## YOUR TASK
Print the data below exactly, but only the lines from the one containing "(raise f s).op" down to the one containing "theorem State.Inv.bmp_continues (h", inclusive.

## Collected data
-- ==== Sys2Proof/Laws/PerInstr.lean ====
section
/-! SUPPORT. Facts about every instruction as syntax, one lemma for each constructor: the fields of the
encoded word are the instruction's (`30_encoding.md` R90, R93). -/

namespace Sys2Proof.Laws

/-- A word put together from its fields gives them back. -/
theorem fields_of_word (f : BitVec 2) (a : BitVec 4) (o : BitVec 8) :
    rsvField (BitVec.ofNat 32 (f.toNat * 4096 + a.toNat * 256 + o.toNat)) = 0#18 ∧
      fmtField (BitVec.ofNat 32 (f.toNat * 4096 + a.toNat * 256 + o.toNat)) = f ∧
      argField (BitVec.ofNat 32 (f.toNat * 4096 + a.toNat * 256 + o.toNat)) = a ∧
      opcField (BitVec.ofNat 32 (f.toNat * 4096 + a.toNat * 256 + o.toNat)) = o := by
  have hf := f.isLt
  have ha := a.isLt
  have ho := o.isLt
  refine ⟨?_, ?_, ?_, ?_⟩ <;> apply BitVec.eq_of_toNat_eq <;>
    simp only [rsvField, fmtField, argField, opcField, BitVec.extractLsb'_toNat, BitVec.toNat_ofNat,
      Nat.shiftRight_eq_div_pow] <;>
    omega

namespace EncodedFields

/-- The encoded word has `RSV = 0` and the instruction's `FMT`, `ARG` and `OPC` (R90). -/
def Statement (i : Instr) : Prop :=
  rsvField (encode i) = 0#18 ∧ fmtField (encode i) = i.fmt.code ∧ argField (encode i) = i.arg ∧
    opcField (encode i) = i.opc

theorem nop (fmt : Fmt) : Statement (.nop fmt) := fields_of_word _ _ _

theorem cvtRgb (fmt : Fmt) : Statement (.cvtRgb fmt) := fields_of_word _ _ _

theorem cvtHsv (fmt : Fmt) : Statement (.cvtHsv fmt) := fields_of_word _ _ _

theorem cvtHsl (fmt : Fmt) : Statement (.cvtHsl fmt) := fields_of_word _ _ _

theorem cvtHsi (fmt : Fmt) : Statement (.cvtHsi fmt) := fields_of_word _ _ _

theorem cvtYuv (fmt : Fmt) : Statement (.cvtYuv fmt) := fields_of_word _ _ _

theorem invRgb (fmt : Fmt) : Statement (.invRgb fmt) := fields_of_word _ _ _

theorem invHsv (fmt : Fmt) : Statement (.invHsv fmt) := fields_of_word _ _ _

theorem invHsl (fmt : Fmt) : Statement (.invHsl fmt) := fields_of_word _ _ _

theorem invHsi (fmt : Fmt) : Statement (.invHsi fmt) := fields_of_word _ _ _

theorem invYuv (fmt : Fmt) : Statement (.invYuv fmt) := fields_of_word _ _ _

theorem luma (fmt : Fmt) : Statement (.luma fmt) := fields_of_word _ _ _

theorem avg (fmt : Fmt) : Statement (.avg fmt) := fields_of_word _ _ _

theorem xch (fmt : Fmt) (k : BitVec 4) : Statement (.xch fmt k) := fields_of_word _ _ _

theorem ich (fmt : Fmt) (k : BitVec 4) : Statement (.ich fmt k) := fields_of_word _ _ _

theorem bin (fmt : Fmt) : Statement (.bin fmt) := fields_of_word _ _ _

theorem binA (fmt : Fmt) : Statement (.binA fmt) := fields_of_word _ _ _

theorem hist (fmt : Fmt) : Statement (.hist fmt) := fields_of_word _ _ _

theorem eqmap (fmt : Fmt) (b : BitVec 4) : Statement (.eqmap fmt b) := fields_of_word _ _ _

theorem eqapp (fmt : Fmt) : Statement (.eqapp fmt) := fields_of_word _ _ _

end EncodedFields

end Sys2Proof.Laws
end

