/-- Settles O54: the flag invariant rules out a running command, every step then keeps the fault or clears
it, a write to `CMD` is dropped, and a soft reset sets the reset values. -/
theorem faultsDoNotNest : Obligations.FaultsDoNotNest := by
  unfold Obligations.FaultsDoNotNest
  exact ⟨fun s t hfit he h => keepsFault_of_step he (hfit.busy_eq_false_of_err he) h,
    fun s w he hin => ⟨_, hostAct_write_cmd_of_err he hin w, rfl, rfl, rfl, rfl⟩,
    fun s hin => ⟨_, hostAct_ctrl_reset hin (by decide), rfl, rfl, rfl⟩⟩

end Sys2Proof.Machine

/-! The encoding both ways (`30_encoding.md` R90 to R103): the opcode map answers an instruction with the
fields it was given, and a row's mask and pattern hold the fields that name the row. -/

namespace Sys2Proof

/-! ## The instruction a word decodes to has the word's fields -/

/-- `OPC`, `ARG` and `FMT` of the instruction are the ones given. -/
def Instr.HasFields (i : Instr) (o : BitVec 8) (a : BitVec 4) (f : Fmt) : Prop :=
  i.opc = o ∧ i.arg = a ∧ i.fmt = f

theorem hasFields_of_decodeNoArg {a : BitVec 4} {j i : Instr} (hj : j.arg = 0#4)
    (h : decodeNoArg a j = .instr i) : i.HasFields j.opc a j.fmt := by
  unfold decodeNoArg at h
  split at h
  · next ha => cases h; exact ⟨rfl, hj.trans ha.symm, rfl⟩
  · cases h

theorem hasFields_of_decodeBin {a : BitVec 4} {f : Fmt} {i : Instr} (h : decodeBin a f = .instr i) :
    i.HasFields 0x30#8 a f := by
  unfold decodeBin at h
  split_ifs at h with h0 h1
  · cases h; exact ⟨rfl, h0.symm, rfl⟩
  · cases h; exact ⟨rfl, h1.symm, rfl⟩

theorem hasFields_of_decodeCvt {a : BitVec 4} {f : Fmt} {i : Instr} (h : decodeCvt a f = .instr i) :
    i.HasFields 0x10#8 a f := by
  unfold decodeCvt at h
  split_ifs at h with h0 h1 h2 h3 h4 <;> cases h
  · exact ⟨rfl, h0.symm, rfl⟩
  · exact ⟨rfl, h1.symm, rfl⟩
  · exact ⟨rfl, h2.symm, rfl⟩
  · exact ⟨rfl, h3.symm, rfl⟩
  · exact ⟨rfl, h4.symm, rfl⟩

theorem hasFields_of_decodeInv {a : BitVec 4} {f : Fmt} {i : Instr} (h : decodeInv a f = .instr i) :
    i.HasFields 0x11#8 a f := by
  unfold decodeInv at h
  split_ifs at h with h0 h1 h2 h3 h4 <;> cases h
  · exact ⟨rfl, h0.symm, rfl⟩
  · exact ⟨rfl, h1.symm, rfl⟩
  · exact ⟨rfl, h2.symm, rfl⟩
  · exact ⟨rfl, h3.symm, rfl⟩
  · exact ⟨rfl, h4.symm, rfl⟩

/-- The opcode map reads no field wrongly (R93, R94). -/
theorem hasFields_of_decodeOpc {o : BitVec 8} {a : BitVec 4} {f : Fmt} {i : Instr}
    (h : decodeOpc o a f = .instr i) : i.HasFields o a f := by
  have hknown : o ∈ [0x00#8, 0x10#8, 0x11#8, 0x20#8, 0x21#8, 0x22#8, 0x23#8, 0x30#8, 0x40#8, 0x50#8,
      0x51#8] := by
    by_contra ho
    rw [decodeOpc_of_unknown ho] at h
    cases h
  simp only [List.mem_cons, List.not_mem_nil, or_false] at hknown
  rcases hknown with rfl | rfl | rfl | rfl | rfl | rfl | rfl | rfl | rfl | rfl | rfl
  · exact hasFields_of_decodeNoArg (j := .nop f) rfl h
  · exact hasFields_of_decodeCvt h
  · exact hasFields_of_decodeInv h
  · exact hasFields_of_decodeNoArg (j := .luma f) rfl h
  · exact hasFields_of_decodeNoArg (j := .avg f) rfl h
  · obtain rfl : Instr.xch f a = i := Decoded.instr.inj h
    exact ⟨rfl, rfl, rfl⟩
  · obtain rfl : Instr.ich f a = i := Decoded.instr.inj h
    exact ⟨rfl, rfl, rfl⟩
  · exact hasFields_of_decodeBin h
  · exact hasFields_of_decodeNoArg (j := .hist f) rfl h
  · obtain rfl : Instr.eqmap f a = i := Decoded.instr.inj h
    exact ⟨rfl, rfl, rfl⟩
  · exact hasFields_of_decodeNoArg (j := .eqapp f) rfl h
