/-! ## Commands that start an operation -/

/-- `LZW_COMPRESS`, not busy and with its checks of R132 holding, starts: the configuration latched, the cursors 0, the LZW
registers as R181 says, every other register as before. That `PREV` and `BLK`, unspecified then, keep what they held is a
DESIGN CHOICE, log entry 30. -/
def Obligations.LzwCompressStarts : Prop :=
  ∀ s : State, s.busy = false → 1 ≤ s.colorBits.toNat → s.colorBits.toNat ≤ 8 → s.inLen.toNat ≤ s.cfg.inSize →
    exec .lzwCompress s = .next
      { startedState 1#4 s with
        work := { s.work with
          lzw := { s.work.lzw with
            prevv := false
            next := BitVec.ofNat 13 (2 ^ s.colorBits.toNat + 2)
            csize := s.colorBits + 1#4
            acc := 0#19
            nbits := 0#5
            blkn := 0#8
            tab := [] } } }

/-- `QOI_COMPRESS` and `QOI_DECOMPRESS`, not busy and with their checks of R132 holding, start: the QOI registers as R221,
R251 say, every other register as before. That the decompressor's unused `RUN` keeps what it held is a DESIGN CHOICE, log
entry 30. -/
def Obligations.QoiCommandsStart : Prop :=
  ∀ s : State, s.busy = false → s.inLen.toNat ≤ s.cfg.inSize →
    (dimBytes s = s.inLen.toNat →
      exec .qoiCompress s = .next
        { startedState 2#4 s with
          work := { s.work with
            qoi :=
              { prevpx := ⟨0#8, 0#8, 0#8, 255#8⟩
                run := 0#6
                pixn := 0#32
                cache := Vector.replicate 64 ⟨0#8, 0#8, 0#8, 0#8⟩ } } }) ∧
    (dimBytes s ≤ s.cfg.outCap.toNat →
      exec .qoiDecompress s = .next
        { startedState 3#4 s with
          work := { s.work with
            qoi :=
              { prevpx := ⟨0#8, 0#8, 0#8, 255#8⟩
                run := s.work.qoi.run
                pixn := 0#32
                cache := Vector.replicate 64 ⟨0#8, 0#8, 0#8, 0#8⟩ } } })

/-- `BMP_ENCODE24` and `BMP_ENCODE32`, not busy and with their checks of R132 holding, start: `PADN`, `ROW`, `COL` as R312
says, every other register as before. That `ROW` wraps to 0xFFFF with `H = 0`, and that `ROW` and `COL` are set with `W = 0`,
where the spec leaves them unspecified, is a DESIGN CHOICE, log entry 32. -/
def Obligations.BmpCommandsStart : Prop :=
  ∀ s : State, s.busy = false → s.inLen.toNat ≤ s.cfg.inSize → dimBytes s = s.inLen.toNat →
    exec .bmpEncode24 s = .next
      { startedState 4#4 s with
        work := { s.work with
          bmp :=
            { row := s.dim.extractLsb' 16 16 - 1#16
              col := 0#16
              padn := BitVec.ofNat 2 ((s.dim.extractLsb' 0 16).toNat % 4) } } } ∧
    exec .bmpEncode32 s = .next
      { startedState 5#4 s with
        work := { s.work with bmp := { row := s.dim.extractLsb' 16 16 - 1#16, col := 0#16, padn := 0#2 } } }

/-- A start command whose configuration fails raises `CfgError` with the sub-code of the first failing check, in the order of
R283; `OP` already holds the opcode, `BUSY` is not set, and OUT has nothing. -/
def Obligations.FirstFailingCheckRaisesCfgError : Prop :=
  ∀ s : State, s.busy = false →
    let fails := fun (i : Instr) (opc : BitVec 4) (code : Word) =>
      ∃ t, exec i s = .next t ∧ t.err = 2#4 ∧ t.faultInfo = code ∧ t.op = opc ∧ t.busy = false ∧ t.done = false ∧
        t.outLen = 0#32 ∧ t.outMem = [] ∧ t.inMem = s.inMem ∧ t.dim = s.dim ∧ t.colorBits = s.colorBits ∧
        t.deltaEn = s.deltaEn ∧ t.inLen = s.inLen ∧ t.ie = s.ie
    (¬ (1 ≤ s.colorBits.toNat ∧ s.colorBits.toNat ≤ 8) → fails .lzwCompress 1#4 1#32) ∧
    (1 ≤ s.colorBits.toNat → s.colorBits.toNat ≤ 8 → s.cfg.inSize < s.inLen.toNat → fails .lzwCompress 1#4 3#32) ∧
    (dimBytes s ≠ s.inLen.toNat →
      fails .qoiCompress 2#4 2#32 ∧ fails .bmpEncode24 4#4 2#32 ∧ fails .bmpEncode32 5#4 2#32) ∧
    (dimBytes s = s.inLen.toNat → s.cfg.inSize < s.inLen.toNat →
      fails .qoiCompress 2#4 3#32 ∧ fails .bmpEncode24 4#4 3#32 ∧ fails .bmpEncode32 5#4 3#32) ∧
    (s.cfg.inSize < s.inLen.toNat → fails .qoiDecompress 3#4 3#32) ∧
    (s.inLen.toNat ≤ s.cfg.inSize → s.cfg.outCap.toNat < dimBytes s → fails .qoiDecompress 3#4 4#32)

/-- A command takes effect at the write: after a start command written while not busy, `STATUS` shows busy, done or a fault
(R318). -/
def Obligations.StartTakesEffectAtTheWrite : Prop :=
  ∀ (i : Instr) (s : State), i = .lzwCompress ∨ i = .qoiCompress ∨ i = .qoiDecompress ∨ i = .bmpEncode24 ∨ i = .bmpEncode32 →
    s.busy = false →
    ∃ t, exec i s = .next t ∧ (t.busy = true ∨ t.done = true ∨ t.err ≠ 0#4) ∧ t.done = false ∧ t.outLen = 0#32

/-! ## Faults, interrupt, reset -/

/-- Fault entry (R288): `BUSY`, `DONE` 0, the code and the recorded value, `OUT_LEN` 0; the engine takes no further step;
`irq` is high exactly when `IE` is set; `OP`, the configuration registers and IN keep their values. That the latches keep
theirs is DEDUCED, log entry 19. -/
def Obligations.FaultEntryStopsTheEngine : Prop :=
  ∀ (f : Raised) (s : State),
    (raise f s).busy = false ∧ (raise f s).done = false ∧ (raise f s).faultInfo = f.info ∧ (raise f s).outLen = 0#32 ∧
    (f.kind = .cmdError → (raise f s).err = 1#4) ∧ (f.kind = .cfgError → (raise f s).err = 2#4) ∧
    (f.kind = .symbolError → (raise f s).err = 3#4) ∧ (f.kind = .decodeError → (raise f s).err = 4#4) ∧
    (f.kind = .outFull → (raise f s).err = 5#4) ∧
    engineTurn (raise f s) = .next (raise f s) ∧ (raise f s).irq = s.ie ∧
    (raise f s).op = s.op ∧ (raise f s).ie = s.ie ∧ (raise f s).dim = s.dim ∧ (raise f s).colorBits = s.colorBits ∧
    (raise f s).deltaEn = s.deltaEn ∧ (raise f s).inLen = s.inLen ∧ (raise f s).inMem = s.inMem ∧
    (raise f s).lat = s.lat
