theorem bmpPadStep_ok (hle : s.outLen.toNat ≤ s.cfg.outCap.toNat) (h : bmpPadStep s = .ok t) :
    ∃ u, Appends s u ∧ u.inPos = s.inPos ∧ u.work = s.work ∧
      u.outLen.toNat = s.outLen.toNat + s.work.bmp.padn.toNat ∧
      t = if u.work.bmp.row = 0#16 then bmpFinish u
        else u.setBmp { u.work.bmp with row := u.work.bmp.row - 1#16, col := 0#16 } := by
  obtain ⟨u, hemit, rfl⟩ := Res.map_ok h
  obtain ⟨happ, hwork, hpos⟩ := Appends.of_emitAll hle hemit
  have hlen := Appends.outLen_of_emitAll hle hemit
  rw [List.length_replicate] at hlen
  exact ⟨u, happ, hpos, hwork, hlen, rfl⟩

/-! What they keep. -/

theorem State.Inv.bmp_continues (h : s.Inv) (hb : s.busy = true) (hopl : s.lat.opl = 4#4 ∨ s.lat.opl = 5#4)
    (k : Appends s t) (hpos : t.inPos = s.inPos) (hok : BmpOk t) : t.Inv := by
  refine h.continues hb k
    ((h.operation hb).of_appends k (by rw [hpos]; exact (h.operation hb).cursor) ?_ ?_ ?_ (fun _ => hok))
  all_goals rcases hopl with e | e <;> simp [e]

/-- The end of the operation (R143, R157). -/
theorem State.Inv.bmp_finishes (h : s.Inv) (hb : s.busy = true) (hr : s.inRaced = false) (k : Appends s t) :
    (bmpFinish t).Inv :=
  h.completes hb hr (k.touch t.allt t.lat.len t.work)

/-- `BmpOk` of a state with output: the registers in range, and the output grown by what `bmpProgress` counts. -/
theorem BmpOk.of_progress (h : BmpOk s) (hh : s.lat.h ≠ 0#16) (k : Appends s t) (hne : t.outLen.toNat ≠ 0)
    (hpad : t.work.bmp.padn = s.work.bmp.padn) (hcol : t.work.bmp.col.toNat ≤ s.lat.w.toNat)
    (hrow : t.work.bmp.row.toNat < s.lat.h.toNat) (hprogress : t.outLen.toNat = bmpProgress t) : BmpOk t := by
  constructor
  case padding => rw [hpad, k.lat_eq]; exact h.padding
  case column => rw [k.lat_eq]; exact hcol
  case row => rw [k.lat_eq]; exact fun _ => hrow
  case started => exact fun e => absurd (congrArg BitVec.toNat e) hne
  case progress => exact fun _ => ⟨by rw [k.lat_eq]; exact hh, hprogress⟩

/-- The headers are the output before the first pixel, and there is a first pixel unless `H = 0` (R154 to R157). -/
theorem bmpHeaderStep_keeps_inv (h : s.Inv) (hb : s.busy = true) (hr : s.inRaced = false)
    (hopl : s.lat.opl = 4#4 ∨ s.lat.opl = 5#4) (hstart : s.outLen = 0#32) (hstep : bmpHeaderStep s = .ok t) : t.Inv := by
  have hok := (h.operation hb).bmp hopl
  obtain ⟨u, happ, hpos, hwork, hlen, rfl⟩ := bmpHeaderStep_ok h.outFits hstep
  obtain ⟨hrow, hcol⟩ := hok.started hstart
  split
  case isTrue => exact h.bmp_finishes hb hr happ
  case isFalse hh =>
    rw [happ.lat_eq] at hh
    have hrowNat : s.work.bmp.row.toNat = s.lat.h.toNat - 1 := by
      have hpos : s.lat.h.toNat ≠ 0 := fun e => hh (BitVec.eq_of_toNat_eq e)
      rw [hrow]
      exact BitVec.toNat_sub_of_le (BitVec.le_def.2 (Nat.one_le_iff_ne_zero.2 hpos))
    have hprogress : bmpProgress u = bmpDataOffset (bmpVersion s.lat.opl) := by
      simp [bmpProgress, happ.lat_eq, hwork, hrowNat, hcol]
    rw [hstart] at hlen
    simp only [BitVec.toNat_ofNat, Nat.zero_mod, Nat.zero_add] at hlen
    refine h.bmp_continues hb hopl happ hpos (hok.of_progress hh happ ?_ (by rw [hwork]) ?_ ?_ ?_)
    · rw [hlen, bmpDataOffset]; omega
    · rw [hwork]; exact hok.column
    · rw [hwork]; exact hok.row hh
    · rw [hlen, hprogress]

theorem bmpPixelStep_keeps_inv (h : s.Inv) (hb : s.busy = true) (hopl : s.lat.opl = 4#4 ∨ s.lat.opl = 5#4)
    (hstarted : s.outLen ≠ 0#32) (hcol : s.work.bmp.col.toNat < s.lat.w.toNat) (hstep : bmpPixelStep s = .ok t) :
    t.Inv := by
  have hok := (h.operation hb).bmp hopl
  obtain ⟨hh, hsofar⟩ := hok.progress hstarted
  obtain ⟨happ, hpos, hbmp, hlen⟩ := bmpPixelStep_ok h.outFits hstep
  have hnext : (s.work.bmp.col + 1#16).toNat = s.work.bmp.col.toNat + 1 := by
    have hw := s.lat.w.isLt
    simp only [BitVec.toNat_add, BitVec.toNat_ofNat]; omega
  have hprogress : bmpProgress t = bmpProgress s + bmpPixelBytes (bmpVersion s.lat.opl) := by
    simp only [bmpProgress, happ.lat_eq, hbmp, hnext, Nat.add_mul, Nat.one_mul, Nat.add_assoc]
  have hpositive : bmpPixelBytes (bmpVersion s.lat.opl) ≠ 0 := by cases bmpVersion s.lat.opl <;> decide
  refine h.bmp_continues hb hopl happ hpos (hok.of_progress hh happ ?_ (by rw [hbmp]) ?_ ?_ ?_)
  · omega
  · rw [hbmp]; exact hnext.trans_le hcol
  · rw [hbmp]; exact hok.row hh
  · omega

## COMPLETED TASK
    (raise f s).op = s.op ∧ (raise f s).ie = s.ie ∧ (raise f s).dim = s.dim ∧ (raise f s).colorBits = s.colorBits ∧
    (raise f s).deltaEn = s.deltaEn ∧ (raise f s).inLen = s.inLen ∧ (raise f s).inMem = s.inMem ∧
    (raise f s).lat = s.lat
theorem bmpPadStep_ok (hle : s.outLen.toNat ≤ s.cfg.outCap.toNat) (h : bmpPadStep s = .ok t) :
    ∃ u, Appends s u ∧ u.inPos = s.inPos ∧ u.work = s.work ∧
      u.outLen.toNat = s.outLen.toNat + s.work.bmp.padn.toNat ∧
      t = if u.work.bmp.row = 0#16 then bmpFinish u
        else u.setBmp { u.work.bmp with row := u.work.bmp.row - 1#16, col := 0#16 } := by
  obtain ⟨u, hemit, rfl⟩ := Res.map_ok h
  obtain ⟨happ, hwork, hpos⟩ := Appends.of_emitAll hle hemit
  have hlen := Appends.outLen_of_emitAll hle hemit
  rw [List.length_replicate] at hlen
  exact ⟨u, happ, hpos, hwork, hlen, rfl⟩

/-! What they keep. -/

theorem State.Inv.bmp_continues (h : s.Inv) (hb : s.busy = true) (hopl : s.lat.opl = 4#4 ∨ s.lat.opl = 5#4)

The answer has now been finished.